Jimmy Savile’s reign of abuse was cunningly aided by his selection of marginal, institutionalised and therefore unheard young women, such as those in mental facilities. The damage he has done to them personally is matched by the corrosion his actions – and the silence of those who knew – have inflicted on the foundations of society’s central structures.

As such, we shouldn’t assume that the dull thuds of every case of child abuse that hit public airspace should be channelled to the Catholic Church. While the detestable, leery old cassock-wearers that hide behind the cross deserve all the opprobrium they get, we must look wider to the values of a society that seems to have become so corrupted that children in need are not heard and and are obliged instead to silently and unquestioningly defer to power and authority even as it screws them, often literally.
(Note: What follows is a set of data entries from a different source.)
theorem writeMailbox_keep : ∀ a0 a1 a2 a3 s, Keep 134218496 s (writeMailbox a0 a1 a2 a3 s) := by
  intro a0 a1 a2 a3 s
  unfold writeMailbox
  exact
    Keep.ite (Keep.on (writeArea_keep _ _ _ _ _) (Keep.refl _ _) rfl) (Keep.ite (Keep.on (writeDoorbell_keep _ _ _ _)
      (Keep.refl _ _) rfl) (Keep.ite (Keep.on (clearOverrun_keep _ _ _) (Keep.refl _ _) rfl) (Keep.refl _ _)))

theorem execDatasetManagement_keep : ∀ a0 a1 s, KeepR 134218112 s (execDatasetManagement a0 a1 s) := by
  intro a0 a1 s
  unfold execDatasetManagement
  dsimp only
  exact
    KeepR.next (Keep.ho (onIo_keep _ _ _ _ _ (fun c x => (by split; exacts [(Keep.on (failWith_keep _ _ _) (Keep.refl
      _ _) rfl), (by split; exacts [(Keep.refl _ _), (Keep.ite (Keep.on (failWith_keep _ _ _) (Keep.refl _ _) rfl)
      (Keep.ite (Keep.refl _ _) (Keep.ite (Keep.on (failWith_keep _ _ _) (Keep.refl _ _) rfl) (Keep.ite (Keep.on
      (fetchAll_keep _) (Keep.on (completeOk_keep _ _ _) (Keep.refl _ _) rfl) rfl) (Keep.on (enqueueWrite_keep _ _)
      (Keep.on (updateCmd_keep _ _ _ _) (Keep.refl _ _) rfl) rfl)))))])]))) (Keep.refl _ _))

theorem execHotReset_keep : ∀ s, KeepR 434109314 s (execHotReset s) := by
  intro s
  unfold execHotReset
  exact
    KeepR.next (Keep.ite (Keep.on (boundPower_keep _) (Keep.on (pcieReset_keep _) (Keep.refl _ _) rfl) rfl) (Keep.refl
      _ _))

theorem removeNs_keep : ∀ a0 s, Keep 172622208 s (removeNs a0 s) := by
  intro a0 s
  unfold removeNs
  dsimp only
  exact
    Keep.on (storeKeys_keep _) (Keep.upd_33554688 rfl (Keep.foldl _ _ _ (fun _ _ => (Keep.on (newEpoch_keep _ _ _)
      (Keep.refl _ _) rfl)) (Keep.on (endIo_keep _ _ _) (Keep.refl _ _) rfl))) rfl

theorem finishRead_keep : ∀ a0 a1 a2 s, Keep 151527680 s (finishRead a0 a1 a2 s) := by
  intro a0 a1 a2 s
  unfold finishRead
  dsimp only
  exact
    (by split; exacts [(Keep.on (failWith_keep _ _ _) (Keep.on (logPi_keep _ _ _ _ _) (Keep.on (dropReads_keep _ _ _)
      (Keep.refl _ _) rfl) rfl) rfl), (Keep.on (fetchAll_keep _) (Keep.on (completeOk_keep _ _ _) (Keep.ite (Keep.on
      (emit_keep _ _) (Keep.upd_256 rfl (Keep.on (dropReads_keep _ _ _) (Keep.refl _ _) rfl)) rfl) (Keep.on
      (dropReads_keep _ _ _) (Keep.refl _ _) rfl)) rfl) rfl)])

theorem startKeys_keep : ∀ a0 s, Keep 37748736 s (startKeys a0 s) := by
  intro a0 s
  unfold startKeys
  dsimp only
  exact
    Keep.ite (Keep.refl _ _) (Keep.ite (Keep.on (loadKeys_keep _) (Keep.ite (Keep.upd_33554432 rfl (Keep.refl _ _))
      (Keep.refl _ _)) rfl) (Keep.ite (Keep.on (storeKeys_keep _) (Keep.foldl _ _ _ (fun _ _ => (Keep.on (drawKey_keep
      _ _) (Keep.refl _ _) rfl)) (Keep.on (drawSalt_keep _) (Keep.on (loadKeys_keep _) (Keep.ite (Keep.upd_33554432
      rfl (Keep.refl _ _)) (Keep.refl _ _)) rfl) rfl)) rfl) (Keep.ite (Keep.ite (Keep.on (loadKeys_keep _) (Keep.ite
      (Keep.upd_33554432 rfl (Keep.refl _ _)) (Keep.refl _ _)) rfl) (Keep.on (storeKeys_keep _) (Keep.on
      (drawSalt_keep _) (Keep.on (loadKeys_keep _) (Keep.ite (Keep.upd_33554432 rfl (Keep.refl _ _)) (Keep.refl _ _))
      rfl) rfl) rfl)) (Keep.on (eraseOlderStore_keep _) (Keep.on (storeKeys_keep _) (Keep.foldl _ _ _ (fun _ _ =>
      (Keep.on (drawKey_keep _ _) (Keep.on (zeroizeKey_keep _ _) (Keep.refl _ _) rfl) rfl)) (Keep.ite (Keep.on
      (loadKeys_keep _) (Keep.ite (Keep.upd_33554432 rfl (Keep.refl _ _)) (Keep.refl _ _)) rfl) (Keep.on
      (storeKeys_keep _) (Keep.on (drawSalt_keep _) (Keep.on (loadKeys_keep _) (Keep.ite (Keep.upd_33554432 rfl
      (Keep.refl _ _)) (Keep.refl _ _)) rfl) rfl) rfl))) rfl) rfl))))

theorem execIndexUnitTimeout_keep : ∀ a0 s, KeepR 192 s (execIndexUnitTimeout a0 s) := by
  intro a0 s
  unfold execIndexUnitTimeout
  exact
    KeepR.next (Keep.on (writeIndexUnits_keep _ _) (Keep.refl _ _) rfl)

theorem holdNext_keep : ∀ s, Keep 17047552 s (holdNext s) := by
  intro s
  unfold holdNext
  exact
    (by split; exacts [(Keep.refl _ _), (Keep.on (holdChannel_keep _ _) (Keep.refl _ _) rfl)])

theorem execSanitizeBlockErase_keep : ∀ a0 s, KeepR 172622208 s (execSanitizeBlockErase a0 s) := by
  intro a0 s
  unfold execSanitizeBlockErase
  exact
    KeepR.next (Keep.ho (onAdmin_keep _ _ _ _ (fun c x => (Keep.ite (Keep.refl _ _) (by split; exacts [(Keep.on
      (fetchAll_keep _) (Keep.on (completeCmd_keep _ _ _ _ _ _ _ _) (Keep.refl _ _) rfl) rfl), (Keep.ho
      (needNumbers_keep _ _ _ rfl (fun x => (Keep.on (beginSanitize_keep _ _ _) (Keep.refl _ _) rfl))) (Keep.refl _
      _))])))) (Keep.refl _ _))

theorem moveInto_keep : ∀ a0 a1 a2 a3 s, Keep 25305216 s (moveInto a0 a1 a2 a3 s) := by
  intro a0 a1 a2 a3 s
  unfold moveInto
  dsimp only
  exact
    Keep.on (freeIfEmpty_keep _ _) (by split; exacts [(Keep.ite (Keep.on (finishRows_keep _ _) (Keep.on (closeSb_keep
      _ _) (Keep.foldl _ _ _ (fun _ _ => (Keep.on (copyInto_keep _ _ _ _ _ _) (Keep.refl _ _) rfl)) (Keep.upd_131072
      rfl (Keep.on (ledgerFlush_keep _) (Keep.on (appendSlot_keep _ _) (Keep.on (updateSb_keep _ _ _) (Keep.on
      (blankCheck_keep _ _ _) (Keep.refl _ _) rfl) rfl) rfl) rfl))) rfl) rfl) (Keep.on (logBadCopy_keep _ _ _)
      (Keep.on (finishRows_keep _ _) (Keep.on (closeSb_keep _ _) (Keep.foldl _ _ _ (fun _ _ => (Keep.on (copyInto_keep
      _ _ _ _ _ _) (Keep.refl _ _) rfl)) (Keep.upd_131072 rfl (Keep.on (ledgerFlush_keep _) (Keep.on (appendSlot_keep
      _ _) (Keep.on (updateSb_keep _ _ _) (Keep.on (blankCheck_keep _ _ _) (Keep.refl _ _) rfl) rfl) rfl) rfl))) rfl)
      rfl) rfl)), (Keep.on (finishRows_keep _ _) (Keep.on (closeSb_keep _ _) (Keep.foldl _ _ _ (fun _ _ => (Keep.on
      (copyInto_keep _ _ _ _ _ _) (Keep.refl _ _) rfl)) (Keep.upd_131072 rfl (Keep.on (ledgerFlush_keep _) (Keep.on
      (appendSlot_keep _ _) (Keep.on (updateSb_keep _ _ _) (Keep.on (blankCheck_keep _ _ _) (Keep.refl _ _) rfl) rfl)
      rfl) rfl))) rfl) rfl)]) rfl

theorem execCqHeadDoorbell_keep : ∀ a0 a1 s, KeepR 421002112 s (execCqHeadDoorbell a0 a1 s) := by
  intro a0 a1 s
  unfold execCqHeadDoorbell
  dsimp only
  exact
    KeepR.next (Keep.ite (by split; exacts [(Keep.on (resumeP0_keep _) (Keep.refl _ _) rfl), (Keep.ite (Keep.on
      (refillCq_keep _ _ _) (Keep.on (updateCq_keep _ _ _) (Keep.on (resumeP0_keep _) (Keep.refl _ _) rfl) rfl) rfl)
      (Keep.on (resumeP0_keep _) (Keep.refl _ _) rfl))]) (Keep.refl _ _))

theorem execHostReadComplete_keep : ∀ a0 a1 a2 a3 s, KeepR 159916288 s (execHostReadComplete a0 a1 a2 a3 s) := by
  intro a0 a1 a2 a3 s
  unfold execHostReadComplete
  dsimp only
  exact
    KeepR.next (Keep.ite (Keep.refl _ _) (by split; exacts [(Keep.refl _ _), (Keep.ite (Keep.refl _ _)
      (by split; exacts [(Keep.on (failRead_keep _ _ _) (Keep.refl _ _) rfl), (Keep.ite (Keep.refl _ _) (Keep.ite
      (Keep.on (failRead_keep _ _ _) (Keep.ite (Keep.refl _ _) (Keep.on (busParity_keep _ _ _ _ _ _ _ _) (Keep.refl _
      _) rfl)) rfl) (by split; exacts [(Keep.on (failWith_keep _ _ _) (Keep.on (dropReads_keep _ _ _) (Keep.ite
      (Keep.refl _ _) (Keep.on (busParity_keep _ _ _ _ _ _ _ _) (Keep.refl _ _) rfl)) rfl) rfl), (Keep.on
      (finishRead_keep _ _ _ _) (Keep.ite (Keep.refl _ _) (Keep.on (busParity_keep _ _ _ _ _ _ _ _) (Keep.refl _ _)
      rfl)) rfl)])))]))]))

theorem execCreateIoSubmissionQueue_keep : ∀ a0 s, KeepR 134217984 s (execCreateIoSubmissionQueue a0 s) := by
  intro a0 s
  unfold execCreateIoSubmissionQueue
  dsimp only
  exact
    KeepR.next (Keep.ho (onAdmin_keep _ _ _ _ (fun c x => (Keep.ite (Keep.on (adminFailSpecific_keep _ _ _) (Keep.refl
      _ _) rfl) (Keep.ite (Keep.on (adminFailSpecific_keep _ _ _) (Keep.refl _ _) rfl) (Keep.ite (Keep.on
      (adminFail_keep _ _ _) (Keep.refl _ _) rfl) (Keep.ite (Keep.on (adminFailSpecific_keep _ _ _) (Keep.refl _ _)
      rfl) (Keep.on (adminOk_keep _ _) (Keep.upd_256 rfl (Keep.refl _ _)) rfl))))))) (Keep.refl _ _))

theorem acceptItem_keep : ∀ a0 a1 s, Keep 167905664 s (acceptItem a0 a1 s) := by
  intro a0 a1 s
  unfold acceptItem
  dsimp only
  exact
    (by split; exacts [(Keep.on (padWanted_keep _) (Keep.on (numberCmd_keep _ _ _) (Keep.upd_128 rfl (Keep.refl _ _))
      rfl) rfl), (Keep.ite (Keep.on (padWanted_keep _) (Keep.on (takeAtW7_keep _ _) (Keep.upd_128 rfl (Keep.refl _ _))
      rfl) rfl) (Keep.on (takeAtW7_keep _ _) (Keep.refl _ _) rfl))])

theorem execDebugUnlockDone_keep : ∀ s, KeepR 188889984 s (execDebugUnlockDone s) := by
  intro s
  unfold execDebugUnlockDone
  exact
    KeepR.next (by split; exacts [(Keep.refl _ _), (Keep.ite (Keep.ite (Keep.ho (needNumbers_keep _ _ _ rfl (fun x =>
      (Keep.on (openPort_keep _ _) (Keep.refl _ _) rfl))) (Keep.on (passCancel_keep _ _) (Keep.refl _ _) rfl))
      (Keep.on (completeHandle_keep _ _ _ _) (Keep.on (authFail_keep _ _ _ _ _) (Keep.refl _ _) rfl) rfl)) (Keep.refl
      _ _))])

theorem execPatchChannelLoad_keep : ∀ a0 a1 s, KeepR 17049600 s (execPatchChannelLoad a0 a1 s) := by
  intro a0 a1 s
  unfold execPatchChannelLoad
  dsimp only
  exact
    KeepR.next (by split; exacts [(Keep.ite (Keep.on (holdNext_keep _) (Keep.upd_262144 rfl (Keep.on (logPatched_keep
      _ _ _) (Keep.on (bumpGolden_keep _) (Keep.on (freeChannel_keep _ _) (Keep.on (updateChan_keep _ _ _) (Keep.on
      (passCancel_keep _ _) (Keep.refl _ _) rfl) rfl) rfl) rfl) rfl)) rfl) (Keep.refl _ _)), (Keep.refl _ _)])

theorem padAll_keep : ∀ s, Keep 131072 s (padAll s) := by
  intro s
  unfold padAll
  exact
    Keep.on (padWhere_keep _ _) (Keep.refl _ _) rfl

end Sys2Proof.Laws
end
And so we return to the Melbourne Archbishop sitting alone at his desk and pondering his lot. Perhaps he has been courageous enough to have seen these docos. If so, he might consider it a positive that these documentaries directly and indirectly raise issues beyond the creepy culture of his own institution. For its own problems the Church may have to cop being the target if only to reflect what we all need to know; that child sexual abuse is horribly, horribly wrong and that its presence in any society is evidence the Body Social is very ill indeed.